A pure-Python re-implementation of DoubletFinder (McGinnis et al., Cell Systems 2019) for computational doublet detection in single-cell RNA-seq data.

  • AnnData-native — drop-in for the scanpy ecosystem
  • No rpy2, no R install — the full pN/pK sweep, bimodality coefficient, BCmvn, and pANN scoring are all implemented directly in NumPy/SciPy
  • Same function surface as the R workflow (paramSweepsummarizeSweepfind.pKdoubletFinder)
  • Bit-for-bit reproducibility against the R reference when fed matching PCA embeddings + artificial-doublet cell pairs (see tests/test_exact_match.py)

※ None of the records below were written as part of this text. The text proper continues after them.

-- ==== Sys2Proof/Laws/Run.lean ====
section
/-! SUPPORT. Runs of several steps: one step unfolded, and the halted machine. -/

namespace Sys2Proof.Machine

theorem coreRun_next {M : Host.Core} {s t : M.State} (n : Nat) (h : M.step s = .next t) : M.run (n + 1) s = M.run n t := by
  have e : M.run (n + 1) s = (match M.step s with
    | .next u => M.run n u
    | .fault f => .fault f
    | .refused r => .refused r) := rfl
  rw [e, h]

theorem coreRun_fault {M : Host.Core} {s : M.State} {f : M.Fault} (n : Nat) (h : M.step s = .fault f) :
    M.run (n + 1) s = .fault f := by
  have e : M.run (n + 1) s = (match M.step s with
    | .next u => M.run n u
    | .fault f => .fault f
    | .refused r => .refused r) := rfl
  rw [e, h]

theorem run_next {s t : State} (n : Nat) (h : step s = .next t) :
    Sys2Proof.core.run (n + 1) s = Sys2Proof.core.run n t := coreRun_next (M := Sys2Proof.core) n h

theorem run_fault {s : State} {f : Fault} (n : Nat) (h : step s = .fault f) :
    Sys2Proof.core.run (n + 1) s = .fault f := coreRun_fault (M := Sys2Proof.core) n h

/-- A halted machine with no move to come stays as it is (R227, R261). -/
theorem run_halted {s : State} (h : s.runState ≠ .run) (ht : s.turns = []) (n : Nat) :
    Sys2Proof.core.run n s = .next s := by
  induction n with
  | zero => rfl
  | succ n ih =>
    have e : step s = .next s := by rw [step_nil ht, engineStep_idle h]
    rw [run_next n e, ih]

end Sys2Proof.Machine
end

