-- ==== Sys2Proof/Tests/Slice0.lean ====
section
/-! SUPPORT. Tests on small states: expected results are those of spec/95_test_vectors.md (the row is named) or written out from the
encodings of spec/30_encoding.md; and a witness for the hypotheses of every statement that has some. -/

namespace Sys2Proof.Tests

open Sys2Proof.Machine

/-! ### Helpers -/

/-- A run in progress on a source of these bytes, `out` decoded so far, the source cursor at 0. -/
def running (g : Grammar) (src out : List Byte) : State :=
  { State.reset with
    runState := .run, algRun := g, srcLenRun := BitVec.ofNat 13 src.length, srcBudget := BitVec.ofNat 13 src.length,
    dstPos := BitVec.ofNat 13 out.length, dstBudget := BitVec.ofNat 13 (4096 - out.length),
    inp := Memory.writeBytes [] 0 src, out := Memory.writeBytes [] 0 out }

/-- A run with a given destination budget left and nothing known in `OUT`. -/
def nearEnd (g : Grammar) (src : List Byte) (room : Nat) : State :=
  { running g src [] with dstPos := BitVec.ofNat 13 (4096 - room), dstBudget := BitVec.ofNat 13 room }

/-- A halted block that has these turns to come. -/
def idleWith (ts : List Turn) : State := { State.reset with turns := ts }

/-- What a test looks at after one step. -/
structure Seen where
  status : RunState
  code : Nat
  srcPos : Nat
  dstPos : Nat
  dstCount : Nat
  srcCount : Nat
  out : List (Nat × Nat)
deriving DecidableEq, Repr

def seen : Outcome → Option Seen
  | .next t => some ⟨t.runState, t.errCode.toNat, t.srcPos.toNat, t.dstPos.toNat, t.dstCount.toNat, t.srcCount.toNat,
      t.out.map fun c => (c.1, c.2.toNat)⟩
  | .fault _ => none
  | .refused _ => none

/-- The register state after an answer, if it is a next state. -/
def after : Outcome → State
  | .next t => t
  | .fault _ => State.reset
  | .refused _ => State.reset

/-! ### WellFormed refuses each ill-formed term (R109) -/

theorem test_wf_lit_zero : (Instr.lit 0).wf = false := by decide
theorem test_wf_fill_zero : (Instr.fill 0 7).wf = false := by decide
theorem test_wf_br1_prefix_four : (Instr.br1 4 3 1).wf = false := by decide
theorem test_wf_br1_length_two : (Instr.br1 0 2 1).wf = false := by decide
theorem test_wf_br1_length_eleven : (Instr.br1 0 11 1).wf = false := by decide
theorem test_wf_br1_offset_512 : (Instr.br1 0 3 512).wf = false := by decide
theorem test_wf_br2_length_two : (Instr.br2 2 1).wf = false := by decide
theorem test_wf_br2_length_seven : (Instr.br2 7 1).wf = false := by decide
theorem test_wf_accepts_the_limits :
    (Instr.record 0 65535).wf = true ∧ (Instr.lit 63).wf = true ∧ (Instr.fill 255 0).wf = true ∧ Instr.endPage.wf = true ∧
    (Instr.br1 3 10 511).wf = true ∧ (Instr.br1 0 3 0).wf = true ∧ (Instr.br2 6 4095).wf = true ∧
    (Instr.br2 3 0).wf = true ∧ (Instr.br3 15 63 4095).wf = true := by decide

/-! ### Decoding: words written out bit by bit from R91, R97 to R103 -/

theorem test_decode_record :
    decode .v1 [0b00110100, 0b00010010, 0b01111000, 0b01010110] = .token (.record 0x1234 0x5678) [] := by decide
theorem test_decode_lit : decode .v2 [0b00000100, 0x11] = .token (.lit 1) [0x11] ∧
    decode .v2 [0b11111100] = .token (.lit 63) [] := by decide
theorem test_decode_fill : decode .v2 [0b00000000, 0b00000001, 0b10101011] = .token (.fill 1 0xAB) [] ∧
    decode .v2 [0b00000000, 0b11111111, 0b00000000] = .token (.fill 255 0) [] := by decide
theorem test_decode_end : decode .v2 [0b00000000, 0b00000000] = .token .endPage [] := by decide
theorem test_decode_br1 :
    decode .v2 [0b00000001, 0b00000000] = .token (.br1 0 3 0) [] ∧
    decode .v2 [0b11111101, 0b11111111] = .token (.br1 3 10 511) [] ∧
    decode .v2 [0b01111101, 0b10000000] = .token (.br1 3 10 256) [] ∧
    decode .v2 [0b10000001, 0b00000000] = .token (.br1 0 3 1) [] := by decide
theorem test_decode_br2 :
    decode .v2 [0b00000010, 0b00000000] = .token (.br2 3 0) [] ∧
    decode .v2 [0b11111110, 0b11111111] = .token (.br2 6 4095) [] ∧
    decode .v2 [0b00011010, 0b00000000] = .token (.br2 5 1) [] ∧
    decode .v2 [0b11110010, 0b11111111] = .token (.br2 3 4095) [] := by decide
theorem test_decode_br3 :
    decode .v2 [0b00000011, 0b00000000, 0b00000000] = .token (.br3 0 0 0) [] ∧
    decode .v2 [0b11000011, 0b00011111, 0b00000000] = .token (.br3 0 63 1) [] ∧
    decode .v2 [0b00000011, 0b00110001, 0b00010010] = .token (.br3 0 4 291) [] ∧
    decode .v2 [0b10001111, 0b00110001, 0b00000000] = .token (.br3 3 6 3) [] := by decide
theorem test_decode_needs : decode .v1 [1, 0, 1] = .needs 4 ∧ decode .v2 [] = .needs 1 ∧ decode .v2 [0] = .needs 2 ∧
    decode .v2 [0, 5] = .needs 3 ∧ decode .v2 [0x12] = .needs 2 ∧ decode .v2 [3, 0] = .needs 3 := by decide
theorem test_encode_br3 : encode (.br3 0 4 291) = [0x03, 0x31, 0x12] := by decide
theorem test_encode_br1 : encode (.br1 1 3 3) = [0x85, 0x01] := by decide
theorem test_decodeTableWord :
    decodeTableWord 32 0x00030002 = some (.record 2 3) ∧ decodeTableWord 8 0x04 = some (.lit 1) ∧
    decodeTableWord 24 0x5A0300 = some (.fill 3 0x5A) ∧ decodeTableWord 16 0 = some .endPage ∧
    decodeTableWord 16 0x0185 = some (.br1 1 3 3) ∧ decodeTableWord 16 0x001A = some (.br2 5 1) ∧
    decodeTableWord 24 0x123103 = some (.br3 0 4 291) := by decide
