-- ==== Sys2Proof/Machine/Ops.lean ====
section
/-! DEFINITION. The named operations over maps, bytes, flights, registers and traps. Taking a trap (R398 to R406) is `raiseTrap`, and
the return from one `resumeFlight`. -/

namespace Sys2Proof.Machine

/-! ### Maps, lists and bits -/

/-- The value at key `k` of a sparse map with default `d`. -/
def mget (d : α) : NMap α → Nat → α
  | [], _ => d
  | (k', a) :: r, k => if k' = k then a else mget d r k

/-- A value put at key `k` of a map, before the greater keys. -/
def mput : NMap α → Nat → α → NMap α
  | [], k, a => [(k, a)]
  | (k', b) :: r, k, a =>
    if k < k' then (k, a) :: (k', b) :: r else if k = k' then (k, a) :: r else (k', b) :: mput r k a

/-- A sparse map with `k` set to `a`: keys stay rising and the default is not listed. -/
def mset [DecidableEq α] (d : α) (m : NMap α) (k : Nat) (a : α) : NMap α :=
  if a = d then m.filter fun p => decide (p.1 ≠ k) else mput m k a

/-- Whether keys rise and no value is the default: the canonical form of a sparse map. -/
def mwf [DecidableEq α] (d : α) : NMap α → Bool
  | [] => true
  | (_, a) :: [] => decide (a ≠ d)
  | (k, a) :: (k', b) :: r => decide (a ≠ d) && decide (k < k') && mwf d ((k', b) :: r)

/-- Several writes in order. -/
def msets [DecidableEq α] (d : α) (m : NMap α) (l : List (Nat × α)) : NMap α := l.foldl (fun m p => mset d m p.1 p.2) m

/-- Entries of `m` whose keys lie in [lo, lo + n), with keys counted from `lo`. -/
def mslice (m : NMap α) (lo n : Nat) : NMap α :=
  (m.filter fun p => decide (lo ≤ p.1 ∧ p.1 < lo + n)).map fun p => (p.1 - lo, p.2)

/-- `m` with the keys [lo, lo + n) cleared. -/
def mclear (m : NMap α) (lo n : Nat) : NMap α := m.filter fun p => decide (p.1 < lo ∨ lo + n ≤ p.1)

/-- The entry of `l` whose key function gives `k`. -/
def findBy (key : α → Nat) (l : List α) (k : Nat) : Option α := l.find? fun a => decide (key a = k)

/-- `l` with the entry of key `k` replaced. -/
def replBy (key : α → Nat) (l : List α) (k : Nat) (a : α) : List α := l.map fun b => if key b = k then a else b

/-- Bits [lo + n - 1 : lo] of a number. -/
def nbits (w lo n : Nat) : Nat := (w >>> lo) % 2 ^ n

/-- Bits [lo + n - 1 : lo] of a word. -/
def fld (w : BitVec k) (lo n : Nat) : Nat := nbits w.toNat lo n

/-- `w` with bits [lo + n - 1 : lo] set to the low bits of `x`. -/
def setFld (w : BitVec k) (lo n x : Nat) : BitVec k :=
  BitVec.ofNat k (w.toNat - (nbits w.toNat lo n) * 2 ^ lo + (x % 2 ^ n) * 2 ^ lo)

/-- A number of `w` bits read as two's complement. -/
def sgn (w x : Nat) : Int := if x < 2 ^ (w - 1) then (x : Int) else (x : Int) - (2 ^ w : Nat)

/-- An integer as a number of `w` bits, two's complement. -/
def wrapInt (w : Nat) (x : Int) : Nat := (x % (2 ^ w : Nat)).toNat

/-- Sign extension from `a` to `b` bits. -/
def sext (a b x : Nat) : Nat := wrapInt b (sgn a (x % 2 ^ a))

/-- Smallest multiple of `m` that is at least `x`. -/
def roundUp (x m : Nat) : Nat := (x + m - 1) / m * m

/-- `n` bytes of a number, least significant first. -/
def leBytes : Nat → Nat → List Byte
  | 0, _ => []
  | n + 1, x => BitVec.ofNat 8 x :: leBytes n (x / 256)

/-- The number whose bytes, least significant first, are given. -/
def ofLe : List Byte → Nat
  | [] => 0
  | b :: r => b.toNat + 256 * ofLe r

/-- Lane numbers. -/
def lanes : List Nat := List.range 64

/-- Lanes whose bit is set, ascending. -/
def lanesOf (m : DWord) : List Nat := lanes.filter fun l => m.getLsbD l

/-- The mask of a list of lanes. -/
def maskOf (l : List Nat) : DWord := BitVec.ofNat 64 (l.foldl (fun a i => a ||| 2 ^ i) 0)

/-- A list sorted by a key, equal keys in the order they had. -/
def insertBy (key : α → Nat) (a : α) : List α → List α
  | [] => [a]
  | b :: r => if key a < key b then a :: b :: r else b :: insertBy key a r

/-- Stable sort by a key. -/
def sortBy (key : α → Nat) (l : List α) : List α := l.foldl (fun acc a => insertBy key a acc) []

/-- First occurrences only. -/
def dedup [DecidableEq α] (l : List α) : List α := (l.foldl (fun acc a => if a ∈ acc then acc else a :: acc) []).reverse

/-- A list with a fixed number of entries folded over with its index. -/
def enum (l : List α) : List (Nat × α) := (List.range l.length).zip l

/-! ### Memory bytes -/

/-- What an unlisted byte reads as (log 3). -/
def blankByte : Byte := 0
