/-- A code word at `pa`: a word rewritten since admission is old or new (R227); `k` picks the free value. -/
def State.codeWord (s : State) (l : Launch) (k pa : Nat) : Word :=
  let old (i : Nat) : Option Byte := (findBy Prod.fst l.oldCode (pa + i)).map Prod.snd
  let new (i : Nat) : Byte := match paSpace pa with | some .dev => BitVec.ofNat 8 ((s.reg ((pa - regOff) / 8 * 8)).toNat / 2 ^ (8 * ((pa + i) % 8))) | _ => s.homeByte (pa + i)
  let stale := (List.range 4).any fun i => (old i).isSome
  let b (i : Nat) : Byte := if stale && decide (Config.freeNat (s.freeCtr + k) % 2 = 1) then (old i).getD (new i) else new i
  BitVec.ofNat 32 (ofLe [b 0, b 1, b 2, b 3])

/-- One code word of a flight (R222, R63, R307). A valid view's addresses bypass translation and hold no instructions: EX is 0 there (log 81).
A poisoned word has no destination to mark, so CAUSE is 2 (log 87). -/
def State.fetchWord (s : State) (f : Flight) (k va : Nat) : Fetch :=
  let l := s.launchOf f
  if va % 4 ≠ 0 then .trap { code := 0x12, mask := f.exm, addr := va }
  else match s.zrAt l.asid va with
  | some n => if (s.zr l.asid n).err = 15 then .wait else .trap { code := 0x11, cause := 6, info := 0xFF, mask := f.exm, addr := va }
  | none =>
  match s.xlate f l.asid .ex va with
  | .miss => .miss (va / 2 ^ 16)
  | .fault c lv => .trap { code := causeTrap c, cause := c, info := lv, mask := f.exm, addr := va }
  | .ok pa _ =>
    if s.homeMoves pa then .wait
    else if (s.poisonIn pa 4).isSome then .trap { code := 0x18, cause := 2, mask := f.exm, addr := va, aux := 0x1FF + (f.pc % 2 ^ 48) * 2 ^ 16 }
    else .ok [s.codeWord l k pa]

/-- Words of `n` instructions from `va` (R222). -/
def State.fetchInstrs (s : State) (f : Flight) : Nat → Nat → Nat → Fetch
  | 0, _, _ => .ok []
  | n + 1, k, va =>
    match s.fetchWord f k va with
    | .ok (w :: _) =>
      if w.getLsbD 0 then
        match s.fetchWord f (k + 1) ((va + 4) % 2 ^ 48) with
        | .ok (w1 :: _) =>
          match s.fetchInstrs f n (k + 2) ((va + 8) % 2 ^ 48) with
          | .ok r => .ok (w :: w1 :: r)
          | e => e
        | e => e
      else
        match s.fetchInstrs f n (k + 1) ((va + 4) % 2 ^ 48) with
        | .ok r => .ok (w :: r)
        | e => e
    | e => e

/-! ### Clause headers (Table 10-1) -/

def hdrOk (w : Word) : Bool := decide (fld w 28 4 = 13) && decide (fld w 19 9 = 0) && decide (fld w 0 4 ≠ 0)
def hdrN (w : Word) : Nat := fld w 0 4
def hdrCls (w : Word) : Nat := fld w 4 3
def hdrWsb (w : Word) : Nat := fld w 7 8
def hdrWland (w : Word) : Bool := w.getLsbD 15
def hdrDef (w : Word) : Bool := w.getLsbD 16
def hdrRgn (w : Word) : Bool := w.getLsbD 17
def hdrChk (w : Word) : Bool := w.getLsbD 18

end Sys2Proof.Machine
end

This is a standalone mirror of the canonical implementation that lives in omicverse (omicverse.single.DoubletFinder). All algorithmic work is developed upstream in omicverse and synced here for users who want DoubletFinder without the full omicverse stack.

Install

pip install pydoubletfinder

Quick-start (class API)

import anndata as ad
from pydoubletfinder import DoubletFinder

adata = ad.read_h5ad("mydata.h5ad")          # cells × genes, raw counts in .X

df = DoubletFinder(adata)

# 1) pN/pK parameter sweep
df.param_sweep(PCs=10)

# 2) Bimodality coefficient summary
df.summarize_sweep()

# 3) Optimal pK via BCmvn
bcmvn = df.find_pK()

# 4) Final scoring + classification
df.run(pN=0.25, nExp=round(0.075 * adata.n_obs))

adata.obs[[c for c in adata.obs.columns if c.startswith("DF.")]]

Low-level functional API (mirrors R one-to-one)

from pydoubletfinder import (
    param_sweep, summarize_sweep, find_pK,
    doublet_finder, model_homotypic,
    bimodality_coefficient,
)

# Per-real-cell pANN (needs a PCA embedding of [real + artificial] cells)
result = doublet_finder(
    pca_coord=my_pca,              # (n_real + n_doublets, n_PCs)
    n_real_cells=n_real,
    pN=0.25, pK=0.09, nExp=250,
)
result.pANN                          # np.ndarray
result.classifications               # {"Singlet", "Doublet"} per real cell
result.column_name_DF                # "DF.classifications_0.25_0.09_250"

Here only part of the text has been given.